Die Menge und Komplexität wissenschaftlicher Daten nehmen im Forschungsalltag ständig zu. Damit steigt die Notwendigkeit, diese Daten zu organisieren, zu dokumentieren, zu speichern und anderen verfügbar zu machen. Ein
verantwortungsvolles Datenmanagement unterstützt Forschende und trägt dazu bei, dass Forschungsergebnisse
nachvollziehbar werden und besser nachgenutzt werden können. Außerdem ist Datenmanagement ein wesentlicher
Eckpunkt der guten wissenschaftlichen Praxis (GWP) und wird zunehmend von Forschungsförderern erwartet.

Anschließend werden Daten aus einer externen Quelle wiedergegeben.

-- ==== Sys2Proof/Certificates/Slice0/Obligations.lean ====
section
/-! DEFINITION. The statements for the provers. A statement that rests on a choice of the model names the log entry
(notes/assumptions); times are elapsed milliseconds. -/

open Sys2Proof Sys2Proof.Machine

/-! ### The queue -/

/-- The model's queue (log 8): a step takes the command in front and runs it on the state with the queue's rest. -/
def Obligations.StepTakesFront : Prop :=
  ∀ (c : Instr) (rest : List Instr) (s : State), s.pending = c :: rest → step s = exec c { s with pending := rest }

/-- The model's queue (log 8): an empty queue idles, and every command completes and leaves the queue it finds. -/
def Obligations.EveryCommandCompletes : Prop :=
  (∀ s : State, s.pending = [] → step s = .next s) ∧
  ∀ (c : Instr) (s : State), completes c s fun t => t.pending = s.pending

/-! ### Full reset -/

/-- R63, R78, R120: "none committed" is a weir table with no points, and trunk time advances from the reset onward. -/
def Obligations.FullResetTimeInputSpill : Prop :=
  ∀ s : State, completes .fullReset s fun t =>
    t.time.t = 0 ∧ t.time.clock = .unset ∧ t.time.e = 0 ∧ t.time.settleRun = 0 ∧ t.time.outlierRun = 0 ∧
    t.time.anchorPref = none ∧ t.time.lastSample = none ∧ t.port.flags = 0 ∧
    (∀ g : Gauge, t.input.gauges.get g =
      { level := 0, status := .failed, run := 0, proven := false, raw := 0, previous := none }) ∧
    (∀ i : DigitalIn, (t.input.digital.get i).recognised = none ∧ (t.input.digital.get i).candidate = none ∧
      (t.input.digital.get i).rising = ⟨false, false, 0⟩ ∧ (t.input.digital.get i).falling = ⟨false, false, 0⟩ ∧
      t.port.items.capture.get i = ⟨.continuous, .continuous⟩ ∧ t.port.items.filter.get i = 100) ∧
    t.input.gateDrive = .off ∧ t.input.pumpRun = false ∧ t.input.pumpRate = 0 ∧ t.input.lamp = false ∧
    t.cfg.weir = [] ∧ t.spill.state = .clear ∧ t.spill.head = none ∧ t.spill.status = none ∧ t.spill.flow = 0 ∧
    t.spill.beyond = false ∧ t.spill.levelCond = false ∧ t.spill.floatCond = false ∧ t.spill.levelInstant = none ∧
    t.spill.stateInstant = none ∧ t.spill.onset = none ∧ t.spill.subsiding = none ∧ t.spill.debounce = none ∧
    t.spill.remainder = 0 ∧ t.spill.provisional = 0 ∧ t.spill.marks = ⟨false, false, false⟩ ∧ t.spill.confirmed = 0 ∧
    completes .trunkTimeTick t fun u => u.time.t = 1

/-- R23, R46, R105, R137, R161, R181, R186, R191, and the defaults of 11.3. That the contacts and the queue stay is the
model's choice (log 10). -/
def Obligations.FullResetOtherBlocks : Prop :=
  ∀ s : State, completes .fullReset s fun t =>
    t.pending = s.pending ∧ (∀ i : DigitalIn, (t.input.digital.get i).raw = (s.input.digital.get i).raw) ∧
    t.port.run = .config ∧ t.port.loaded = [] ∧ t.port.mask = 0 ∧ t.port.attention = false ∧
    t.port.loopResult = .none ∧ t.port.loopTest = none ∧ t.port.lastRefusal = none ∧
    t.port.heldResponse = [0, 0, 0, 0, 0] ∧ t.cfg.stationAddress = none ∧
    (∀ i, i < 4 → (t.port.items.accept.get i).uses = ⟨false, false, false, false⟩) ∧
    t.port.items = {
      stationAddress := none, priorityWeight := 1, claimPeriod := 10, claimSpacing := 250, presenceInterval := 30
      forgetTime := 180, accept := t.port.items.accept, cutoffHold := 120, lineDelay := 2, clockDepth := 3
      stepLimit := 5000, anchor := false, samplePeriod := 2, span := ⟨5000, 5000, 5000⟩, datum := ⟨0, 0, 0⟩
      filter := ⟨100, 100, 100, 100, 100⟩
      capture := ⟨⟨.continuous, .continuous⟩, ⟨.continuous, .continuous⟩, ⟨.continuous, .continuous⟩,
        ⟨.continuous, .continuous⟩, ⟨.continuous, .continuous⟩⟩
      stage := [⟨0, 0⟩, ⟨4000, 1000⟩], emptyVolume := 5, admitLevel := 2000, admitHyst := 50, admitHold := 600
      returnLevel := 1000, returnHyst := 50, gateTravel := 90, gateRetries := 2, pumpMax := 100, pumpMin := 20
      pumpStartTimeout := 20, pumpStopTimeout := 30, pumpRest := 120, setpointDeadband := 20, silentAllowance := 0
      fallbackCapacity := 0, margin := 50, crest := 3000, spillDeadband := 10, spillStartDebounce := 60
      spillStopDebounce := 300, weir := [⟨0, 0⟩, ⟨500, 1000⟩], tipDepth := 2, tipMinSpacing := 2, shortWindow := 5
      tWatch := 40, tWarn := 150, tSevere := 400, alertHold := 30, rainRepeat := 5, rainLifetime := 20, blockFirst := 12
      blockNext := 24 } ∧
    t.trunk.slots = ⟨.empty, .empty, .empty, .empty⟩ ∧ t.trunk.tx = .idle ∧ t.trunk.rx = .off ∧ t.trunk.txScore = 0 ∧
    t.trunk.rxScore = 0 ∧ t.trunk.standing = .normal ∧ t.trunk.cutoffHold = none ∧ t.trunk.presence = none ∧
    t.trunk.attempt = none ∧ t.peers.entries = [] ∧ t.peers.limit = none ∧
    t.tank.state = .off ∧ t.tank.volume = 0 ∧ t.tank.fill = 0 ∧ t.tank.assumedFull = false ∧ t.cfg.stage = [] ∧
    t.tank.releaseTimer = none ∧ t.tank.openDeferred = false ∧ t.tank.gate = none ∧ t.tank.gateDir = none ∧
    t.tank.retries = 0 ∧ t.tank.gateTimer = none ∧ t.tank.mode = .auto ∧ t.tank.target = none ∧
    t.rain.bins = [] ∧ t.rain.total = 0 ∧ t.rain.accepted = 0 ∧ t.rain.rejected = 0 ∧ t.rain.own = .clear ∧
    t.rain.branch = .clear ∧ t.rain.hold = none ∧ t.rain.rainRepeat = none ∧ t.rain.lastTip = none ∧
    t.rain.minutes = 0 ∧ t.rain.short = 0 ∧ t.rain.long = 0 ∧ t.rain.condWatch = false ∧ t.rain.condWarning = false ∧
    t.rain.condSevere = false ∧ t.rain.lastRise = none ∧
    t.drain.last.k0 = 0 ∧ t.drain.last.ka = 0 ∧ t.drain.last.rs = 0 ∧ t.drain.last.m = 0 ∧ t.drain.last.keff = 0 ∧
    t.drain.last.claimants = [] ∧ t.drain.last.own = 0 ∧
    t.drain.claim = ⟨0, 0, 0, false, 1⟩ ∧ t.drain.claimTarget = none ∧ t.drain.share = 0 ∧ t.drain.shareStamp = none ∧
    t.drain.setpoint = 0 ∧ t.drain.lastNonzero = none ∧ t.drain.pump = none ∧ t.drain.pumpTimer = none ∧
    t.drain.restTimer = none ∧ t.drain.restElapsed = false ∧ t.drain.mode = .auto ∧
    t.counter.eventNumber = 0 ∧ t.counter.event = none ∧ t.counter.current = none ∧ t.counter.deferred = none ∧
    t.counter.spillSince = none ∧ t.counter.levelSeen = false ∧ t.counter.summary = ⟨0, 0, false⟩ ∧
    t.counter.log.owners = List.replicate 48 .log ∧ (∀ a, Memory.read t.counter.log.content a = 0) ∧
    t.counter.log.readPos = 0 ∧ t.counter.log.writePos = 0 ∧ t.counter.pendingRecords = [] ∧
    t.counter.totals = ⟨0, 0, 0, 0, 0, 0⟩

/-! ### Trunk time -/

/-- R48, R56, R57: the end of an elapsed millisecond, and an adjust. An adjust comes before the tick of its instant, and
a withheld increment (R56 b) is the next one due (log 15). That neither queues a CLAIM, though R141 tests the claim timer at
each advance of T, is the model's choice: the timer's expiry is a command of its own (log 32). -/
def Obligations.TimeTicksSlewsAndSettles : Prop :=
  (∀ s : State, completes .trunkTimeTick s fun t => t = { s with
    elapsed := s.elapsed + 1
    time.t := if s.time.withheld then s.time.t else min (2 ^ 48 - 1) (s.time.t + 1)
    time.withheld := false }) ∧
  ∀ (s : State) (x : Nat), s.time.nextAdjust = some x → x ≤ s.elapsed + 1 → completes .adjust s fun t =>
    (16 ≤ s.time.e → t.time.t = min (2 ^ 48 - 1) (s.time.t + 1) ∧ t.time.e = s.time.e - 16 ∧
      t.time.withheld = s.time.withheld) ∧
    (s.time.e ≤ -16 → t.time.t = s.time.t ∧ t.time.e = s.time.e + 16 ∧ t.time.withheld = true) ∧
    (-16 < s.time.e ∧ s.time.e < 16 → t.time.t = s.time.t ∧ t.time.e = s.time.e ∧ t.time.withheld = s.time.withheld) ∧
    (s.time.clock = .following ∧ t.time.e.natAbs < 32 ∧ s.time.settleRun + 1 = 10 →
      t.time.clock = .settled ∧ t.time.settleRun = 0 ∧
      t.port = s.port.withEvents (s.port.flags ||| BitVec.twoPow 15 7) s.port.mask) ∧
    (s.time.clock = .following ∧ t.time.e.natAbs < 32 ∧ s.time.settleRun + 1 ≠ 10 →
      t.time.clock = .following ∧ t.time.settleRun = s.time.settleRun + 1 ∧ t.port = s.port) ∧
    (s.time.clock = .following ∧ 32 ≤ t.time.e.natAbs →
      t.time.clock = .following ∧ t.time.settleRun = 0 ∧ t.port = s.port) ∧
    (s.time.clock ≠ .following →
      t.time.clock = s.time.clock ∧ t.time.settleRun = s.time.settleRun ∧ t.port = s.port) ∧
    t = { s with
      port := t.port
      time := { s.time with
        t := t.time.t, e := t.time.e, withheld := t.time.withheld, clock := t.time.clock, settleRun := t.time.settleRun
        nextAdjust := some (x + 1000) } }

/-- R59, R60, R142, R173 a, in RUN. The claim instants are those of `nextClaimInstant` (R141). -/
def Obligations.SetTimeStepsTrunkTime : Prop :=
  ∀ (s : State) (ms : BitVec 64), s.inRun = true → completes (.setTime ms) s fun t =>
    t.time = { s.time with
      t := min (2 ^ 48 - 1) ms.toNat, e := 0, settleRun := 0, outlierRun := 0
      clock := if s.cfg.anchor then .anchored else .settled } ∧
    t.port.flags = (if t.time.clock = s.time.clock then s.port.flags else s.port.flags ||| BitVec.twoPow 15 7) ∧
    answered 14 .done [] t ∧
    t.drain.claimTarget = nextClaimInstant s t.time.t ∧
    (∀ x, s.drain.claimTarget = some x → x ≤ t.time.t →
      t.trunk.slots.claim = s.trunk.slots.claim.queue (.claim (claimBody s))) ∧
    (¬ (∃ x, s.drain.claimTarget = some x ∧ x ≤ t.time.t) → t.trunk.slots.claim = s.trunk.slots.claim) ∧
    t.counter.event = s.counter.event.map (fun ev => { ev with flags.timeSet := true }) ∧
    (∀ g, s.trunk.rx = .frame g → t.trunk.rx = .frame { g with stepped := true }) ∧
    t.elapsed = s.elapsed ∧ t.peers = s.peers ∧ t.input = s.input ∧ t.tank = s.tank ∧ t.spill = s.spill ∧
    t.rain = s.rain ∧ t.drain = { s.drain with claimTarget := t.drain.claimTarget } ∧
    t.trunk.standing = s.trunk.standing ∧ t.counter.log = s.counter.log ∧ t.counter.totals = s.counter.totals

/-- R51, R39: the anchor preference lapses after 60 s, and an entry without parts is removed after FORGET_TIME. -/
def Obligations.PreferenceLapsesAndEntriesAreForgotten : Prop :=
  (∀ (s : State) (p : Nat), s.time.anchorPref = some p → p + 60000 ≤ s.elapsed →
    completes .anchorPreferenceLapse s fun t => t = { s with time.anchorPref := none }) ∧
  ∀ (s : State) (a : Addr), completes (.forgetTimeExpiry a) s fun t =>
    (∀ e, e ∈ t.peers.entries ↔ e ∈ s.peers.entries ∧ ¬ (e.address = a ∧ e.claim = none ∧ e.rain = none ∧
      e.accepted + 1000 * s.cfg.forgetTime ≤ s.elapsed)) ∧
    t.peers.entries.Sublist s.peers.entries ∧ t = { s with peers.entries := t.peers.entries }

/-! ### The site port -/

/-- R184: the bytes sent during a transaction; with no byte gathered nothing else changes. -/
def Obligations.TransactionSendsHeldResponse : Prop :=
  ∀ (s : State) (gathered : List Byte) (clocked : Nat) (counts : GaugeCounts),
    completes (.transaction gathered clocked counts) s fun t =>
      t.port.sent.length = clocked ∧ (∀ i, i < clocked → t.port.sent[i]? = some (s.port.heldResponse.getD i 0)) ∧
      (gathered = [] → t = { s with port.sent := t.port.sent })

„Der Begriff Forschungsdatenmanagement bezeichnet strukturierte Maßnahmen im Kontext der Arbeit mit Forschungsdaten, die u. a. darauf abzielen, Daten unabhängig von den an der Erhebung beteiligten Personen langfristig nutz- bzw. nachnutzbar zu machen und somit die Effizienz der Forschung zu steigern (z. B. im Kontext der Forschung einer Arbeitsgruppe, aber auch mit Blick auf den weltweiten wissenschaftlichen Fortschritt). Ein weiteres Ziel besteht in der Umsetzung rechtlicher Vorgaben und ethischer guter Praktiken im Umgang mit sensiblen Daten, wie beispielsweise personenbezogenen Daten. Forschungsdatenmanagement umfasst nicht nur das Veröffentlichen von Daten (Open Data), sondern auch Maßnahmen entlang der vorangehenden Schritte des gesamten Datenlebenszyklus sowie der Datenarchivierung und -nachnutzung.“
Quelle: Redaktion von forschungsdaten.info. "Glossar". forschungsdaten.info, 05. Februar 2026. forschungsdaten.info/praxis-kompakt/glossar/.

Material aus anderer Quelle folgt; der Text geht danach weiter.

-- ==== Sys2Proof/Tests/Slice0.lean ====
section
/-! SUPPORT. Tests: the checks of WellFormed on ill-formed commands, one small step of each command, values that the manual
works out, and for every obligation with hypotheses a state and operands that meet them. -/

namespace Sys2Proof.Tests

open Sys2Proof Sys2Proof.Machine

/-! ### WellFormed -/

theorem test_transaction_clocks_what_it_gathers : (Instr.transaction [1, 2] 3 ⟨0, 0, 0⟩).wf = false := by decide
theorem test_empty_transaction_clocks_any_number : (Instr.transaction [] 300 ⟨0, 0, 0⟩).wf = true := by decide
theorem test_load_item_value_fits_its_frame : (Instr.loadItem 1 0 (List.replicate 254 0)).wf = false := by
  decide +kernel
theorem test_gathered_bulletin_has_23_bytes : (Instr.loopTestGathered (List.replicate 24 0)).wf = false := by decide
theorem test_collision_byte_is_below_23 : (Instr.collision 23).wf = false := by decide
theorem test_stale_peer_station_is_not_0 : (Instr.claimPartStale 0x0300).wf = false := by decide
theorem test_removed_peer_station_is_not_255 : (Instr.claimPartRemoved 0x03FF).wf = false := by decide
theorem test_rain_peer_station_is_not_0 : (Instr.rainLifetimeExpiry 0x0000).wf = false := by decide
theorem test_forgotten_peer_station_is_not_255 : (Instr.forgetTimeExpiry 0x00FF).wf = false := by decide
theorem test_peer_station_254_is_well_formed : (Instr.forgetTimeExpiry 0x03FE).wf = true := by decide

/-! ### States -/

/-- The state that a command leaves. -/
def ran (c : Instr) (s : State) : State :=
  match exec c s with
  | .next t => t
  | _ => s

/-- The part in CONFIG, some time after its reset. -/
def base : State := { State.reset with elapsed := 1000000, time.t := 500000000 }

/-- Station 3.4 in RUN, its tank holding, its gate closed and its pump stopped. -/
def running : State := { base with
  port := { base.port with run := .run, committed := { factoryItems with stationAddress := some 0x0304 } }
  trunk.rx := .listen
  input.digital := ⟨⟨false, some false, none, ⟨false, false, 0⟩, ⟨false, false, 0⟩⟩,
    ⟨false, some false, none, ⟨false, false, 0⟩, ⟨false, false, 0⟩⟩, ⟨true, some true, none, ⟨false, false, 0⟩, ⟨false, false, 0⟩⟩,
    ⟨false, some false, none, ⟨false, false, 0⟩, ⟨false, false, 0⟩⟩, ⟨false, some false, none, ⟨false, false, 0⟩, ⟨false, false, 0⟩⟩⟩
  tank := { base.tank with state := .holding, volume := 100, fill := 100, gate := some .closed, target := some .toClose }
  drain := { base.drain with pump := some .stopped }
  rain.bins := [0]
  peers.entries := [⟨0x0307, 0, 5, 6, .settled, false, some ⟨250, 80, 450, 1, false, 10, 900000, true⟩,
    some ⟨.warning, 200, 100, 3, 900000⟩, 900000⟩] }

/-- A spill event that is open, its current block and its entry. -/
def openEvent0 : SpillEvent := ⟨7, ⟨100, 100⟩, noFlags, 0, .clear, 5000, [⟨1, 100, 60, 12⟩], none, none⟩
def block0 : Block := ⟨2, ⟨400000, 400000⟩, 900000, true, 5000, 20⟩

/-- The part in RUN with an open event. -/
def counting : State := { running with
  counter := { running.counter with spill := .spilling, event := some openEvent0, current := some block0, spillSince := some 500000 } }

/-- The part in RUN sending a PRESENCE. -/
def sending : State := { running with trunk := { running.trunk with
  tx := .send, slots.presence := .sending .presence 0 none
  attempt := some ⟨.presence, .presence, [1, 2, 3], 5, some [1, 2, 3], false, 999000⟩ } }

/-! ### One step of a command -/

theorem test_tick_advances_both_times : (ran .trunkTimeTick base).elapsed = 1000001 ∧
    (ran .trunkTimeTick base).time.t = 500000001 := by decide
theorem test_full_reset_zeroes_trunk_time : (ran .fullReset running).time.t = 0 ∧
    (ran .fullReset running).port.run = .config := by decide
theorem test_load_item_sets_pump_max : (ran (.loadItem 27 0 [0x01, 0x2C]) base).port.items.pumpMax = 300 := by decide
theorem test_load_item_in_run_is_refused :
    (ran (.loadItem 27 0 [0x01, 0x2C]) running).port.heldResponse = [1, 1, 0, 0, 254] := by decide
theorem test_commit_without_address_is_refused :
    (ran (.commit ⟨0, 0, 0⟩) base).port.heldResponse = [2, 1, 0, 2, 1, 0, 250] ∧
    (ran (.commit ⟨0, 0, 0⟩) base).port.lastRefusal = some ⟨1, 0⟩ := by decide
theorem test_bad_code_is_answered_bad_frame :
    (ran (.transaction [23, 0, 233] 3 ⟨0, 0, 0⟩) base).port.heldResponse = [23, 4, 0, 0, 229] := by decide
theorem test_transaction_takes_read_events :
    (ran (.transaction [12, 0, 244] 3 ⟨0, 0, 0⟩) base).port.heldResponse = [12, 0, 0, 2, 0, 0, 242] := by decide
theorem test_read_peer_past_23_is_bad : (ran (.readPeer 24) base).port.heldResponse = [4, 2, 0, 0, 250] := by decide
theorem test_read_log_slot_48_is_bad : (ran (.readLogSlot 48) base).port.heldResponse = [5, 2, 0, 0, 249] := by decide
theorem test_log_slot_reads_owner_then_bytes_then_role :
    ((ran (.readLogSlot 47) { base with counter.log := base.counter.log.putSlot 47 [3, 9] }).port.heldResponse.drop 4 |>.take 35) =
      [1, 3, 9] ++ List.replicate 30 0 ++ [1, 3] := by decide +kernel
theorem test_release_with_empty_log_is_refused :
    (ran (.releaseRecord 1) base).port.heldResponse = [6, 1, 0, 0, 249] := by decide
theorem test_no_open_event_reads_absent : (ran .readOpenEvent base).port.heldResponse = [7, 0, 0, 1, 0, 248] := by decide
theorem test_no_pending_records : (ran .readPending base).port.heldResponse = [8, 0, 0, 1, 0, 247] := by decide
theorem test_totals_have_32_bytes : (ran .readTotals base).port.heldResponse.length = 37 := by decide
theorem test_status_is_done : (ran .readStatus base).port.heldResponse.take 2 = [3, 0] := by decide
theorem test_rain_is_done : (ran .readRain base).port.heldResponse.take 2 = [10, 0] := by decide
theorem test_capture_has_16_bytes : (ran (.readCapture 4) base).port.heldResponse.length = 21 := by decide
theorem test_events_are_cleared : (ran .readEvents { base with port.flags := 5 }).port.flags = 0 := by decide
theorem test_mask_asserts_attention :
    (ran (.setEventMask 0x8004) { base with port.flags := 4 }).port.attention = true := by decide
theorem test_set_time_is_bounded :
    (ran (.setTime 0xFFFFFFFFFFFFFFFF) running).time.t = 2 ^ 48 - 1 ∧
    (ran (.setTime 500028200) running).drain.claimTarget = some 500031000 := by decide
theorem test_gate_mode_3_is_bad : (ran (.gateMode 3) base).port.heldResponse = [15, 2, 0, 0, 239] := by decide
theorem test_drain_mode_hold_in_config : (ran (.drainMode 1) base).drain.mode = .hold := by decide
theorem test_send_limit_clamps :
    (ran (.sendLimit 0xFFFF 0) running).trunk.slots.limit = .waiting (.limit ⟨20000, 10⟩) 0 := by decide
theorem test_silence_in_config_is_refused : (ran .silence base).port.heldResponse = [18, 1, 0, 0, 237] := by decide
theorem test_rejoin_in_normal_is_done : (ran .rejoin running).port.heldResponse = [19, 0, 0, 0, 237] := by decide
theorem test_clear_fault_without_fault_is_refused :
    (ran .clearFaultGate running).port.heldResponse = [20, 1, 0, 0, 235] ∧
    (ran .clearFaultPump running).port.heldResponse = [20, 1, 0, 0, 235] := by decide
theorem test_restart_returns_to_config : (ran .restart running).port.run = .config := by decide
theorem test_loop_test_without_address_is_refused :
    (ran .loopTest base).port.heldResponse = [22, 1, 0, 0, 233] := by decide
theorem test_loop_test_passes :
    (ran (.loopTestGathered (composeBulletin .presence 0x0304 .unset false 500000000))
      (ran .loopTest { base with port.items.stationAddress := some 0x0304 })).port.loopResult = .pass := by decide +kernel
theorem test_loop_test_times_out :
    (ran .loopTestTimeout { base with port.loopTest := some ⟨[], 1000000⟩ }).port.loopResult = .fail := by decide
theorem test_line_becomes_free : (ran .lineFree running).trunk.lineFree = true := by decide
theorem test_deferral_begins_attempt :
    (ran .deferralExpiry { running with
      trunk.tx := .defer, trunk.txUntil := some 1000000, trunk.slots.presence := .waiting .presence 3 }).trunk.slots.presence =
      .sending .presence 3 none := by decide
theorem test_collision_while_not_sending : (ran (.collision 0) running).trunk.lastActivity = 1000000 := by decide
theorem test_early_collision_counts_the_attempt :
    (ran (.collision 0) sending).trunk.slots.presence = .waiting .presence 1 := by decide
theorem test_clean_send_empties_the_slot : (ran .lastByteDriven sending).trunk.slots.presence = .empty ∧
    (ran .lastByteDriven sending).trunk.tx = .idle := by decide
theorem test_last_byte_before_its_time_changes_nothing :
    (ran .lastByteDriven { sending with elapsed := 999000 }).trunk = sending.trunk := by decide
theorem test_backoff_ends_idle :
    (ran .backoffExpiry { running with trunk.tx := .backoff, trunk.txUntil := some 5 }).trunk.tx = .idle := by decide
theorem test_first_byte_begins_a_frame :
    (ran (.byteReceived 0x7E) running).trunk.rx = .frame ⟨[0x7E], 500000000, false, false⟩ := by decide
theorem test_presence_is_queued :
    (ran .presenceIntervalExpiry { running with trunk.presence := some 5 }).trunk.slots.presence =
      .waiting .presence 0 := by decide
theorem test_cutoff_hold_zeroes_the_score :
    (ran .cutoffHoldExpiry { running with
      trunk.standing := .cutOff .score, trunk.txScore := 200, trunk.cutoffHold := some 5 }).trunk.standing =
      .normal := by decide
theorem test_claim_part_goes_stale :
    (ran (.claimPartStale 0x0307) running).peers.entries.map (fun e => e.claim.map ClaimPart.fresh) =
      [some false] := by decide
theorem test_claim_part_is_removed :
    (ran (.claimPartRemoved 0x0307) running).peers.entries.map (fun e => e.claim) = [none] := by decide
theorem test_limit_lapses :
    (ran .limitValidityExpiry { running with
      peers.limit := some ⟨1200, 60, 0x0307, ⟨900000, 5⟩, true⟩ }).peers.limit =
      some ⟨1200, 60, 0x0307, ⟨900000, 5⟩, false⟩ := by decide
theorem test_preference_lapses :
    (ran .anchorPreferenceLapse { running with time.anchorPref := some 940000 }).time.anchorPref = none := by decide
theorem test_adjust_slews_one_ms :
    (ran .adjust { running with time.nextAdjust := some 1000001, time.e := 20 }).time.t = 500000001 ∧
    (ran .adjust { running with time.nextAdjust := some 1000001, time.e := 20 }).time.e = 4 := by decide
theorem test_transition_makes_a_candidate :
    (ran (.rawTransition .rainTip true) running).input.digital.rainTip.candidate =
      some ⟨true, ⟨1000000, 500000000⟩⟩ := by decide
theorem test_tip_is_counted :
    (ran (.filterExpiry .rainTip) { running with input.digital.rainTip.candidate := some ⟨true, ⟨999000, 5⟩⟩ }).rain.total =
      2 := by decide
theorem test_minute_appends_a_bin :
    (ran .minuteEnd { running with rain.nextMinute := some 1000000, rain.bins := [3] }).rain.bins = [3, 0] := by decide
theorem test_repeat_queues_a_rain :
    (ran .rainRepeatExpiry { running with rain.rainRepeat := some 5, rain.own := .watch }).trunk.slots.rain =
      .waiting (.rain ⟨1, 0, 0, 0⟩) 0 := by decide
theorem test_claim_timer_moves_to_the_next_instant :
    (ran .claimTimerExpiry { running with drain.claimTarget := some 500000000 }).drain.claimTarget = some 500001000 := by
  decide
theorem test_travel_expiry_waits_to_retry :
    (ran .gateTravelExpiry { running with tank.gate := some .opening, tank.gateTimer := some 5, tank.state := .off }).tank.gate =
      some .retryWait := by decide
theorem test_retry_wait_travels_again :
    (ran .retryWaitExpiry { running with
      tank.gate := some .retryWait, tank.gateDir := some .toOpen, tank.gateTimer := some 5, tank.state := .off }).tank.gate =
      some .opening := by decide
theorem test_reversal_ends_at_an_asserted_limit :
    (ran .reversalPauseExpiry { running with
      tank.gate := some .reversing, tank.gateDir := some .toClose, tank.gateTimer := some 5, tank.state := .off }).tank.gate =
      some .closed := by decide
theorem test_start_timeout_faults_the_pump :
    (ran .startTimeoutExpiry { running with drain.pump := some .starting, drain.pumpTimer := some 5 }).drain.pump =
      some .fault := by decide
theorem test_stop_timeout_faults_the_pump :
    (ran .stopTimeoutExpiry { running with drain.pump := some .stopping, drain.pumpTimer := some 5 }).drain.pump =
      some .fault := by decide
theorem test_rest_elapses :
    (ran .restTimerExpiry { running with drain.restTimer := some 5 }).drain.restElapsed = true := by decide
theorem test_block_is_counted :
    (ran .blockNominalEnd counting).counter.totals.counted = 1 ∧
    (ran .blockNominalEnd counting).counter.totals.seconds = 405 := by decide
theorem test_continued_event_takes_the_spell_marks :
    (ran .blockNominalEnd { counting with
      spill.marks := ⟨true, false, true⟩
      counter.event := some { openEvent0 with entries := List.replicate 59 ⟨1, 2, 3, 4⟩ } }).counter.event.map
      (fun ev => (ev.flags.sensorHeld, ev.flags.headBeyondTable, ev.flags.continued)) = some (true, false, true) := by
  decide +kernel
theorem test_release_timer_ends_admitting :
    (ran .releaseTimerExpiry { running with tank.state := .admitting, tank.releaseTimer := some 5 }).tank.state =
      .holding := by decide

„Forschungsdaten sind digitale oder analoge Daten, die während wissenschaftlicher Tätigkeit (z. B. durch Messungen, Befragungen, Quellenarbeit) entstehen, entwickelt oder ausgewertet werden bzw. auf diesen basieren. Sie bilden eine Grundlage wissenschaftlicher Arbeit und dokumentieren deren Ergebnisse. Was genau unter den Begriff Forschungsdaten fällt, variiert von Disziplin zu Disziplin.“
Quelle: Redaktion von forschungsdaten.info. "Glossar". forschungsdaten.info, 05. Februar 2026. forschungsdaten.info/praxis-kompakt/glossar/.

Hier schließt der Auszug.